“I would not let them bind his little limbs and head as is their way,” she said. “From the first hour I spoke with his chief nurse, I gave her my command that he should be left free to grow and to kick his pretty legs as soon as he was strong enough. See, John, he stirs them a little now. They say he is of wondrous size and long and finely made, and indeed he seems so to me—and ’tis not only because I am so proud, is it?”
“I know but little of their looks when they are so young, sweet,” her lord answered, his voice and eyes as tender as her own; for in sooth he felt himself moved as he had been at no other hour in his life before, though he was a man of a nature as gentle as ’twas strong. “I will own that I had ever thought of them as strange, unbeauteous red things a man almost held in fear, and whose ugliness a woman but loved because she was near angel; but this one—” and he drew nearer still with a grave countenance—“surely it looks not like the rest. ’Tis not so red and crumple-visaged—its tiny face hath a sort of comeliness.
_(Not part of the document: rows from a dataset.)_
-- ==== Sys2Proof/Syntax.lean ====
section
/-! DEFINITION. The commands of the block: what comes from outside, from the part's own timers, or from one
of its units, one constructor per row of spec/opcode_table.json, with the operands each carries. -/

namespace Sys2Proof

/-- A media die (R2). -/
inductive MDie where
  | a | b
deriving DecidableEq, Repr

/-- A die of the package (R2). -/
inductive PDie where
  | a | b | c
deriving DecidableEq, Repr

/-- The die field of an object address: a die's own objects, or the package's (R23). -/
inductive Die where
  | a | b | c | p
deriving DecidableEq, Repr

/-- A media die as a die of the package. -/
def MDie.pdie : MDie → PDie
  | .a => .a
  | .b => .b

/-- A media die as the die field of an address. -/
def MDie.die : MDie → Die
  | .a => .a
  | .b => .b

/-- The other media die. -/
def MDie.other : MDie → MDie
  | .a => .b
  | .b => .a

/-- The number of a media die: 0 for A, 1 for B. -/
def MDie.num : MDie → Nat
  | .a => 0
  | .b => 1

/-- A die of the package as the die field of an address. -/
def PDie.die : PDie → Die
  | .a => .a
  | .b => .b
  | .c => .c

/-- The DIE field of an event record (R86). -/
def PDie.num : PDie → Nat
  | .a => 0
  | .b => 1
  | .c => 2

/-- The media die a die field names, if it names one. -/
def Die.mdie? : Die → Option MDie
  | .a => some .a
  | .b => some .b
  | _ => none

/-- The number of a die field, for ordering addresses. -/
def Die.num : Die → Nat
  | .a => 0
  | .b => 1
  | .c => 2
  | .p => 3

/-- An object address `die.index.subindex[instance]` (R23). -/
structure ObjAddr where
  die : Die
  index : Nat
  sub : Nat
  inst : Nat
deriving DecidableEq, Repr

/-- The value of an object: a number, or the bytes of a STRING or DOMAIN (R24). -/
inductive ObjVal where
  | num (v : Int)
  | bytes (b : List Byte)
deriving DecidableEq, Repr

/-- What an Announce message says of its grandmaster (R60, R61, R63). -/
structure Announce where
  identity : Nat
  priority1 : Nat
  clockClass : Nat
  accuracy : Nat
  variance : Nat
  priority2 : Nat
  steps : Nat
  /-- seconds of the grandmaster's time -/
  secs : Nat
deriving DecidableEq, Repr

/-- Header of a received PTP message: its domain, and whether it uses only options of R60's table. -/
structure PtpHeader where
  domain : Nat
  supported : Bool
  /-- clockIdentity of the grandmaster the sender follows -/
  gm : Nat
  seq : Nat
deriving DecidableEq, Repr

/-- What identification reads from a module (R111, R114). -/
structure ModuleInfo where
  /-- CMIS revision, major × 16 + minor -/
  revision : Nat
  identifier : Nat
  mediaType : Nat
  vendor : List Byte
  oui : List Byte
  part : List Byte
  rev : List Byte
  serial : List Byte
  date : List Byte
  /-- MaxPower in 0.25 W -/
  maxPower : Nat
  /-- an application descriptor matches the port's quad mode -/
  appMatches : Bool
  /-- the module advertises fixed input equalization, and output pre-cursor, post-cursor and amplitude targets (page 01h) -/
  hasInEq : Bool
  hasPre : Bool
  hasPost : Bool
  hasAmp : Bool
  /-- lanes with a laser bias monitor -/
  biasLanes : Nat
deriving DecidableEq, Repr
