/-- Part 8 of the object table, in the order of index and subindex. -/
def objTable8 : List ObjDef :=
  [Obj.rcGzMapSlot, Obj.rcGzMapOffset, Obj.rcGzMapData, Obj.rcGzRecovEnable, Obj.rcGzRect, Obj.entStatus,
   Obj.entSticky, Obj.entCount, Obj.entChPar, Obj.entChTiles, Obj.entChBinrate, Obj.entChEngines,
   Obj.entChBincap, Obj.entChOvhNonirap, Obj.entChOvhIrap, Obj.entChOvhMax, Obj.entChHdrSei, Obj.entChHdrMdcv,
   Obj.entChHdrCll, Obj.entChDph, Obj.entChSeiUser, Obj.entChSeiUserSend, Obj.entChStatus, Obj.entChSticky,
   Obj.entChLateCount, Obj.entChBinscrimCount, Obj.entChOutBytes, Obj.entTsProgram, Obj.entTsPmtPid,
   Obj.entTsVideoPid, Obj.entTsDelay, Obj.entTsPsiInterval, Obj.entEngLoad, Obj.entEngChannels, Obj.decStatus,
   Obj.decSticky, Obj.decCount, Obj.decLoad, Obj.decCtxEnable, Obj.decCtxCodec, Obj.decCtxFormat,
   Obj.decCtxAttr, Obj.decCtxOutput, Obj.decCtxMaxrate, Obj.decCtxCpbSize, Obj.decCtxDpbPics,
   Obj.decCtxControl, Obj.decCtxState, Obj.decCtxStatus, Obj.decCtxSticky, Obj.decCtxCount,
   Obj.decCtxSubstCount, Obj.decCtxConcealCount, Obj.decCtxErrorCount, Obj.decCtxDiscardCount,
   Obj.decCtxProfile, Obj.decCtxCpbFill, Obj.decCtxReject, Obj.audStatus, Obj.audSticky]

/-- Part 9 of the object table, in the order of index and subindex. -/
def objTable9 : List ObjDef :=
  [Obj.audCount, Obj.audRamp, Obj.audBankRate, Obj.audPortEnable, Obj.audPortRole, Obj.audPortIsland,
   Obj.audPortFraming, Obj.audPortWidth, Obj.audPortFsyWidth, Obj.audPortDelay, Obj.audPortPol,
   Obj.audPortInFirst, Obj.audPortOutFirst, Obj.audPortInMask, Obj.audPortOutMask, Obj.audPortCommit,
   Obj.audPortFifoTarget, Obj.audPortWmLevel, Obj.audPortWmHyst, Obj.audPortFill, Obj.audPortStartGroup,
   Obj.audPortArm, Obj.audPortState, Obj.audPortRate, Obj.audPortRateClass, Obj.audPortStatus,
   Obj.audPortSticky, Obj.audPortWmCount, Obj.audPortSlipCount, Obj.audPortGlitchCount, Obj.audPortReject,
   Obj.audIslRate, Obj.audIslMck, Obj.audIslLead, Obj.audIslKp, Obj.audIslKi, Obj.audIslCorr,
   Obj.audIslStatus, Obj.audIslSticky, Obj.audOutSource, Obj.audOutGain, Obj.audOutMute, Obj.audOutDelay,
   Obj.audOutGroup, Obj.audOutActive, Obj.audOutStatus, Obj.audGroupCommit, Obj.audStartTrigger,
   Obj.audStartLast, Obj.audFlowDelay, Obj.audFlowStatus, Obj.audFlowSticky, Obj.audFlowMissCount,
   Obj.audFlowLateCount, Obj.audFlowRebaseCount, Obj.audFlowOutTsofs, Obj.audInProducer, Obj.memStatus,
   Obj.memSticky, Obj.memCount]

/-- Part 10 of the object table, in the order of index and subindex. -/
def objTable10 : List ObjDef :=
  [Obj.memModule, Obj.memDevWidth, Obj.memDevDensity, Obj.memRanks, Obj.memChFitted, Obj.memChEnabled,
   Obj.memCapacity, Obj.memFree, Obj.memBwLimit, Obj.memBwCommitted, Obj.memRefreshMode, Obj.memRefreshMargin,
   Obj.memRhThreshold, Obj.memScrubPeriod, Obj.memScrubFast, Obj.memScrubAddr, Obj.memEyeMin, Obj.memChState,
   Obj.memChStatus, Obj.memChSticky, Obj.memChCeCount, Obj.memChUeCount, Obj.memChEccLast,
   Obj.memChAlertCount, Obj.memChReplayCount, Obj.memChRefPostponeCount, Obj.memChRefForcedCount,
   Obj.memChRhCount, Obj.memChMargin, Obj.memChDrift, Obj.memChRetrain, Obj.memPortTarget, Obj.memPortPending,
   Obj.memPortWmLevel, Obj.memPortWmHyst, Obj.memPortSticky, Obj.memPortWmCount, Obj.memPortLateCount,
   Obj.memPortMaxlat, Obj.busStatus, Obj.busSticky, Obj.busCount, Obj.busParityCount, Obj.busMasterState,
   Obj.busMasterOutstanding, Obj.busMasterGen, Obj.busMasterFaultAddr, Obj.busMasterFaultCount,
   Obj.busMasterResetCount, Obj.busMasterPermit, Obj.busMasterPort, Obj.busMasterReset, Obj.busTargetWaits,
   Obj.busSemOwner, Obj.slvStatus, Obj.slvSticky, Obj.slvCount, Obj.slvOwner, Obj.slvDivergeLimit,
   Obj.slvDivergeWindow]

/-- Part 11 of the object table, in the order of index and subindex. -/
def objTable11 : List ObjDef :=
  [Obj.slvState, Obj.slvPathStatus, Obj.slvMatchCount, Obj.slvMismatchCount, Obj.slvSuppressCount,
   Obj.slvTimeoutCount, Obj.slvUncomparedCount, Obj.slvResyncCount, Obj.slvHbMissCount,
   Obj.slvMirrorMissCount, Obj.slvErrLast, Obj.slvBistSection, Obj.slvBistFailCount, Obj.slvRejoin,
   Obj.twlStatus, Obj.twlSticky, Obj.twlCount, Obj.twlEnable, Obj.twlDevicePref, Obj.twlDeviceId,
   Obj.twlState, Obj.twlRootSerial, Obj.twlRootId, Obj.twlPackages, Obj.twlGeneration, Obj.twlTimeMode,
   Obj.twlIdHold, Obj.twlHopMax, Obj.twlPark, Obj.twlTopology, Obj.twlLinkState, Obj.twlLinkPeerSerial,
   Obj.twlLinkPeer, Obj.twlLinkDelay, Obj.twlLinkCost, Obj.twlLinkTxUsed, Obj.twlLinkRxUsed,
   Obj.twlLinkFlitLost, Obj.twlLinkCtrlBad, Obj.twlChState, Obj.twlChSource, Obj.twlChPath, Obj.twlChDelay,
   Obj.twlChLostCount, Obj.twlTxUsed, Obj.twlRxUsed, Obj.lcsState, Obj.lcsStatus, Obj.lcsSticky, Obj.lcsCount,
   Obj.lcsAdvance, Obj.lcsDebugKey, Obj.lcsDebugKeyId, Obj.lcsDebugChallenge, Obj.lcsDebugToken,
   Obj.volPortMode, Obj.volPortMac, Obj.volPortIpv4, Obj.volPortPrefix, Obj.volPortGateway]

/-- Part 12 of the object table, in the order of index and subindex. -/
def objTable12 : List ObjDef :=
  [Obj.volPortStatus, Obj.volStatus, Obj.volSticky, Obj.volCount, Obj.volSessions, Obj.volSessionTimeout,
   Obj.volBootCount, Obj.volImageOffset, Obj.volImageData, Obj.volImageApply, Obj.volKey, Obj.volKeyId,
   Obj.volKeyRole, Obj.fwSlotActive, Obj.fwSlotVersion, Obj.fwImageOffset, Obj.fwImageData, Obj.fwImageCommit,
   Obj.uciState, Obj.uciRetryCount, Obj.uciDownCount, Obj.evtStatus, Obj.evtSticky, Obj.evtCount,
   Obj.evtGseqNext, Obj.evtLogOldest, Obj.evtCodeFlags, Obj.diagWinAddr, Obj.diagWinLen, Obj.diagWinData,
   Obj.diagCount, Obj.modeState, Obj.modeRequest, Obj.modePending, Obj.modePrevious, Obj.modeBootTarget,
   Obj.modeStatus, Obj.modeSticky, Obj.modeCount, Obj.modeRefuse, Obj.modeRecoveryCause, Obj.modeRecoveryDies,
   Obj.bootStraps, Obj.bootTime, Obj.bootFailStep, Obj.bootFailCause, Obj.bootFailCount, Obj.bootDieState,
   Obj.testEgress, Obj.testEgressDropCount, Obj.testBistSection, Obj.testBistResult, Obj.testInject,
   Obj.testInjectCount, Obj.testCrcFrames, Obj.testCrcState, Obj.testCrcFails]

/-- The object table. -/
def objTable : List ObjDef :=
  objTable1 ++ objTable2 ++ objTable3 ++ objTable4 ++ objTable5 ++ objTable6 ++ objTable7 ++ objTable8 ++
   objTable9 ++ objTable10 ++ objTable11 ++ objTable12

end Sys2Proof.Machine
end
It hath a broad brow, and its eyes will sure be large and well set.”
The Duchess slipped her fair arm about his neck—he was so near to her ’twas easy done—and her smile trembled into sweet tears which were half laughter.
“Ah, we love him so,” she cried, “how could we think him like any other? We love him so and are so happy and so proud.”
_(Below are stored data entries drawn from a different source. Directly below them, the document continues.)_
/-- A media die is reset alone with a cause (R53, R495): everything it holds is lost but its AO records and the
objects flagged P, whose values MRAM holds; it waits to return. In SELVEDGE it leaves the pair as OUT, with one last heartbeat
(R412). -/
def State.resetMedia (s : State) (d : MDie) (cause : Nat) (run : RunState) : State :=
  let keep := fun (a : ObjAddr) => a.die != d.die || aoObject a || persistAt a
  let ran := match s.mode with
    | .service => (s.listed Obj.encChState d.die (fun _ v => v == 2 || v == 4), s.listed Obj.flowOutState d.die (fun _ v => v == 2))
    | .recovery => (s.listed Obj.encChState d.die (fun _ v => v == 2 || v == 4), s.listed Obj.flowOutState d.die (fun _ v => v == 2))
    | _ => ([], [])
  let s := { s with objs := s.objs.filter (fun e => keep e.1), blobs := s.blobs.filter (fun e => keep e.1),
                    recov := { s.recov with ran := tabSet s.recov.ran d.num ran } }
  let paired := s.mode == .selvedge && s.rdN Obj.slvState d.die 0 != 5
  let seq := (s.md d).slv.hbSeq
  let errs := (s.md d).slv.errCount
  let s := if paired then s.send (.pair d (heartbeatBytes d 5 seq s.pair.gen errs)) else s
  let s := (s.fabricReset d).updMd d (fun _ => MediaDie.start)
  let s := s.updPower d.pdie (fun p => { PowerSt.start with run := run, aoDip := p.aoDip })
  let s := s.wr Obj.uciState .c d.num 0
  let s := s.wr Obj.rstCause d.die 0 (cause : Nat)
  if paired then (s.wr Obj.slvState d.die 0 5).raise .c 0x3208 d.num (p16 [d.num, cause])
  else if s.mode = .selvedge then s.wr Obj.slvState d.die 0 5 else s

/-- Die C is reset alone with a cause (R53): the media dies keep running; Die C's sessions, RAM log and servo are
lost, the modes and the fabric stay as its AO section and the media dies hold them. -/
def State.resetDieC (s : State) (cause : Nat) (run : RunState) : State :=
  let keep := fun (a : ObjAddr) => a.die != .c || aoObject a || persistAt a
  let s := { s with objs := s.objs.filter (fun e => keep e.1), blobs := s.blobs.filter (fun e => keep e.1),
                    ramLog := [], vol := VolSt.start, sec := { s.sec with token := none },
                    boot := { s.boot with ready := false, retrying := false } }
  let s := (s.wr Obj.volSessions .p 0 0).wr Obj.volStatus .p 0 0
  let s := { s with time := { TimeSt.start with base := s.time.base } }
  let s := s.updPower .c (fun p => { PowerSt.start with run := run, aoDip := p.aoDip })
  s.wr Obj.rstCause .c 0 (cause : Nat)

/-- All three dies are reset (R53): with `ao` the AO sections too. MRAM is preserved. A thermal shutdown does not outlast it: BOOT brings
the die up at any THERM.TJ, and two samples shut it down again (DESIGN CHOICE, assumption 80: R50 says when the die starts again after
a shutdown and R53 that BOOT follows this reset, and neither which of the two holds). -/
def State.resetPackage (s : State) (cause : Nat) (ao : Bool) : State :=
  let keep := fun (a : ObjAddr) => persistAt a || (!ao && aoObject a)
  let pw := fun (p : PowerSt) => { PowerSt.start with aoDip := if ao then none else p.aoDip }
  { State.reset with
    objs := (s.objs.filter (fun e => keep e.1)), blobs := s.blobs.filter (fun e => keep e.1),
    mram := s.mram, powerA := pw s.powerA, powerB := pw s.powerB, powerC := pw s.powerC, seqHold := s.seqHold,
    boot := { s.boot with ready := false, retrying := false, reattach := [] }, sec := { s.sec with token := none }, sent := s.sent, freeCtr := s.freeCtr, pending := s.pending }
  |>.wr Obj.rstCause .a 0 (cause : Nat) |>.wr Obj.rstCause .b 0 (cause : Nat) |>.wr Obj.rstCause .c 0 (cause : Nat)

/-- Event 0x1102 after a rail-level reset (R43, R53): the rail and the lowest voltage that the die's AO section recorded. -/
def State.dipReported (s : State) (d : PDie) (cause : Nat) : State :=
  match (s.power d).aoDip with
  | some (rail, mv) => if cause = 2 then s.raise .c 0x1102 rail (p16 [rail, mv]) else s
  | none => s

/-- What Die C does on receiving a record of a media die: a brown-out event waits to be counted (R42, R44); after event 0x1120 of a
rail-level reset, event 0x1102 follows (R53). -/
def State.received (s : State) (d : MDie) (r : EventRec) : State :=
  if r.code = 0x1101 then { s with brownouts := s.brownouts ++ [(d.pdie, r.inst)] }
  else if r.code = 0x1120 ∧ r.payload = p16 [2] then s.dipReported d.pdie 2
  else s

/-- A boot failure (R44, R476, R477): step and cause are recorded, `C_SYS00_FAULT_N` is low for 1 s, BOOT starts again from B1; after
three in a row under a slot the other one is taken, after six BOOT stops. -/
def State.bootFail (s : State) (step cause : Nat) : State :=
  let s := (s.persistNum Obj.bootFailStep .p 0 (step : Nat)).persistNum Obj.bootFailCause .p 0 (cause : Nat)
  let s := s.bumpNow Obj.bootFailCount .p 0
  let n := s.boot.failures + 1
  let under := s.boot.slotFailures + 1
  let again := fun (p : PowerSt) => if p.run = .running then { p with run := .held, wakeQueue := [] } else p
  let s := if s.mode = .boot then ((s.updPower .a again).updPower .b again).updPower .c again
    else s.updPower .c (fun p => if p.run = .running then { p with run := .resetAlone } else p)
  { s with boot := { s.boot with
      failures := n, unreported := true, faultLeft := nsPerSec, halted := decide (6 ≤ n), ready := false, dips := 0,
      slotFailures := if under = 3 then 0 else under, fallback := if under = 3 then !s.boot.fallback else s.boot.fallback } }

/-- Die C is reset with a cause; within BOOT that is a boot failure as well, in step B8 once steps B1 to B7 are done (R53, R476). -/
def State.dieCFails (s : State) (cause fail : Nat) (run : RunState) : State :=
  let booting := s.mode == .boot || s.boot.ready
  let s := s.resetDieC cause run
  if booting then s.bootFail 8 fail else s

/-- A thermal critical media die or Die C hands the records its arbiter holds to Die C within the millisecond
before it is off (R50, R86; assumption 8). -/
def State.drainArbiter (s : State) (d : MDie) : State :=
  if s.reachable d then
    let s' := (s.md d).arb.buf.foldl (fun s r => (s.logRecord r).received d r) s
    s'.updMd d (fun m => { m with arb := { m.arb with buf := [] } })
  else s

/-! ### Meanings -/

/-- SEQUENCE_FAULT (R40). -/
def execSequenceFault (d : PDie) (rail : Nat) (s : State) : Out :=
  if railCount d ≤ rail then .fault .noSuchUnit
  else
    when (decide (3 ≤ railGroup d rail)) s
      (let m := { s.mram with seqFault := some (s.mram.seqFault.getD (d, rail)) }
       { s with mram := m, seqHold := true }.resetPackage 6 false)

/-- PORST_ASSERT (R40, R52, R53): low for at least 10 µs; `inRange` says all rails are in range meanwhile. -/
def execPorstAssert (inRange : Bool) (s : State) : Out :=
  .next ({ s with seqHold := s.seqHold && !inRange, boot := { BootSt.start with fallback := s.boot.fallback, unreported := s.boot.unreported } }.resetPackage 0 true)

/-- A warm reset of the package with a cause; BOOT begins when it ends, unless a sequence fault hold lasts
(R40, R53). -/
def State.warmReset (s : State) (cause : Nat) : State :=
  let s := s.resetPackage cause false
  if s.seqHold then s.wr Obj.rstCause .a 0 6 |>.wr Obj.rstCause .b 0 6 |>.wr Obj.rstCause .c 0 6
  else s.setMode .boot

/-- WRST_ASSERT (R53). -/
def execWrstAssert (s : State) : Out := .next (s.warmReset 1)

/-- RAIL_WARNING_CROSSING (R41, R42): `first` is the instant of the first sample below the level, `mv` the lowest
voltage so far. Nothing is counted while the die is in RESET. -/
def execRailWarningCrossing (d : PDie) (rail first mv : Nat) (s : State) : Out :=
  if railCount d ≤ rail then .fault .noSuchUnit
  else
    when (s.up d && decide (railSample mv < railWarn d rail) && decide (rail ∉ (s.power d).dips.map (·.1))) s
      (((s.updPower d (fun p => { p with dips := tabSet p.dips rail ⟨first, railSample mv⟩ })).clrBit
        Obj.pwrStatus d.die 0 rail).wr Obj.pwrRailVoltage d.die rail (railSample mv : Nat))

/-- The duration a dip reports: from the first sample below the level to the last, in whole µs rounded up, at
least 1 and at most 65,535 (R42). -/
def dipMicros (first last : Nat) : Nat := min 65535 (max 1 (ceilDiv (last - first) 1000))

/-- A dip on a die schedules its pass once: while one is pending or running it covers the dip (R42, R44). On a media die that is a scrub
pass and an eye check of each active channel; on Die C a read-verify pass over the dictionary image. -/
def State.scheduleDipPass (s : State) (d : PDie) : State :=
  let eyes := !(s.power d).eyeDue
  let s := s.updPower d (fun p => { p with scrubDue := true, eyeDue := match d with | .c => p.eyeDue | _ => true })
  match d with
  | .c => s
  | _ =>
    if eyes then
      (upto 12 (fun c => s.rdN Obj.memChState d.die c == 3)).foldl (fun (s : State) c => s.setBit Obj.memChStatus d.die c 3) s
    else s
And for a moment they remained silent, their cheeks pressed together, the scent of the spring flowers wafting up to them from the terrace, the church bells pealing out through the radiant air.
“He was born of love,” his mother whispered at last. “He will live amid love and see only honour and nobleness.”
“He will grow to be a noble gentleman,” said my lord Duke. “And some day he will love a noble lady, and they will be as we have been—as we have been, beloved.”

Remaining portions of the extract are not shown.